How to complete this task:
A faithful copy of all the data below, please; leave no line out.
━━━━━ Exercise data
-- ==== Sys2Proof/Tests/Slice0.lean ====
section
/-!
SUPPORT. The model's own tests. Every expected value is the spec's: the vectors V<n>, T<n>, P<n> of
95_test_vectors.md and the examples of the rules named. The last part shows, for each statement with hypotheses, values
that meet them.
-/

namespace Sys2Proof.Tests

open Sys2Proof Sys2Proof.Machine

/-! ### States to test on -/

/-- A payload written out. -/
def pay8 (a b c d e f g h : Byte) : Payload := #v[a, b, c, d, e, f, g, h]

/-- The reset state with a known budget and an environment. -/
def base (env : Env) : State := { State.reset with timeout := 1000, env := env }

/-- The reset state with a known budget. -/
def quiet : State := base Env.start

/-- The next state of an outcome, or a halted state that no test expects. -/
def after (o : Host.Outcome State Fault Refusal) : State :=
  match o with
  | .next t => t
  | _ => { quiet with phase := .halted }

/-- The response an instruction delivers. -/
def answer (i : Instr) (s : State) : Option Response := (after (exec i s)).env.responses.head?

/-- The speed request of T2. -/
def speedRequest : Message := ⟨0, 0x04, false, 0, 6, pay8 0 0 0x40 0x07 0x01 0xF4 0 0⟩

/-- The speed response of V25. -/
def speedFrame : Frame := ⟨0x00094711, true, 6, pay8 0 0 0x40 0x07 0x01 0xF4 0 0⟩

/-- A state with the speed request in `M0` and an identity. -/
def ready (env : Env) : State := { base env with m0 := speedRequest, hash := 0xDF24 }

/-! ### Well-formedness: the one check, at every row that has it -/

/-- What a frame of length `d` carries. -/
def argsOf (d : BitVec 4) : BusArgs := ⟨false, 0, false, 0x4711, true, d, Payload.zero⟩

theorem test_dlen_8_is_well_formed : (Instr.busPing (argsOf 8)).WellFormed := by decide
theorem test_ill_formed_busSystem : ¬ (Instr.busSystem (argsOf 9)).WellFormed := by decide
theorem test_ill_formed_busSpeed : ¬ (Instr.busSpeed (argsOf 9)).WellFormed := by decide
theorem test_ill_formed_busDirection : ¬ (Instr.busDirection (argsOf 9)).WellFormed := by decide
theorem test_ill_formed_busFunction : ¬ (Instr.busFunction (argsOf 9)).WellFormed := by decide
theorem test_ill_formed_busReadConfig : ¬ (Instr.busReadConfig (argsOf 9)).WellFormed := by decide
theorem test_ill_formed_busWriteConfig : ¬ (Instr.busWriteConfig (argsOf 9)).WellFormed := by decide
theorem test_ill_formed_busAccessory : ¬ (Instr.busAccessory (argsOf 9)).WellFormed := by decide
theorem test_ill_formed_busPing : ¬ (Instr.busPing (argsOf 15)).WellFormed := by decide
━━━━━━━━━━
Reply to the exercise:
-- ==== Sys2Proof/Tests/Slice0.lean ====
section
/-!
SUPPORT. The model's own tests. Every expected value is the spec's: the vectors V<n>, T<n>, P<n> of
95_test_vectors.md and the examples of the rules named. The last part shows, for each statement with hypotheses, values
that meet them.
-/

namespace Sys2Proof.Tests

open Sys2Proof Sys2Proof.Machine

/-! ### States to test on -/

/-- A payload written out. -/
def pay8 (a b c d e f g h : Byte) : Payload := #v[a, b, c, d, e, f, g, h]

/-- The reset state with a known budget and an environment. -/
def base (env : Env) : State := { State.reset with timeout := 1000, env := env }

/-- The reset state with a known budget. -/
def quiet : State := base Env.start

/-- The next state of an outcome, or a halted state that no test expects. -/
def after (o : Host.Outcome State Fault Refusal) : State :=
  match o with
  | .next t => t
  | _ => { quiet with phase := .halted }

/-- The response an instruction delivers. -/
def answer (i : Instr) (s : State) : Option Response := (after (exec i s)).env.responses.head?

/-- The speed request of T2. -/
def speedRequest : Message := ⟨0, 0x04, false, 0, 6, pay8 0 0 0x40 0x07 0x01 0xF4 0 0⟩

/-- The speed response of V25. -/
def speedFrame : Frame := ⟨0x00094711, true, 6, pay8 0 0 0x40 0x07 0x01 0xF4 0 0⟩

/-- A state with the speed request in `M0` and an identity. -/
def ready (env : Env) : State := { base env with m0 := speedRequest, hash := 0xDF24 }

/-! ### Well-formedness: the one check, at every row that has it -/

/-- What a frame of length `d` carries. -/
def argsOf (d : BitVec 4) : BusArgs := ⟨false, 0, false, 0x4711, true, d, Payload.zero⟩

theorem test_dlen_8_is_well_formed : (Instr.busPing (argsOf 8)).WellFormed := by decide
theorem test_ill_formed_busSystem : ¬ (Instr.busSystem (argsOf 9)).WellFormed := by decide
theorem test_ill_formed_busSpeed : ¬ (Instr.busSpeed (argsOf 9)).WellFormed := by decide
theorem test_ill_formed_busDirection : ¬ (Instr.busDirection (argsOf 9)).WellFormed := by decide
theorem test_ill_formed_busFunction : ¬ (Instr.busFunction (argsOf 9)).WellFormed := by decide
theorem test_ill_formed_busReadConfig : ¬ (Instr.busReadConfig (argsOf 9)).WellFormed := by decide
theorem test_ill_formed_busWriteConfig : ¬ (Instr.busWriteConfig (argsOf 9)).WellFormed := by decide
theorem test_ill_formed_busAccessory : ¬ (Instr.busAccessory (argsOf 9)).WellFormed := by decide
theorem test_ill_formed_busPing : ¬ (Instr.busPing (argsOf 15)).WellFormed := by decide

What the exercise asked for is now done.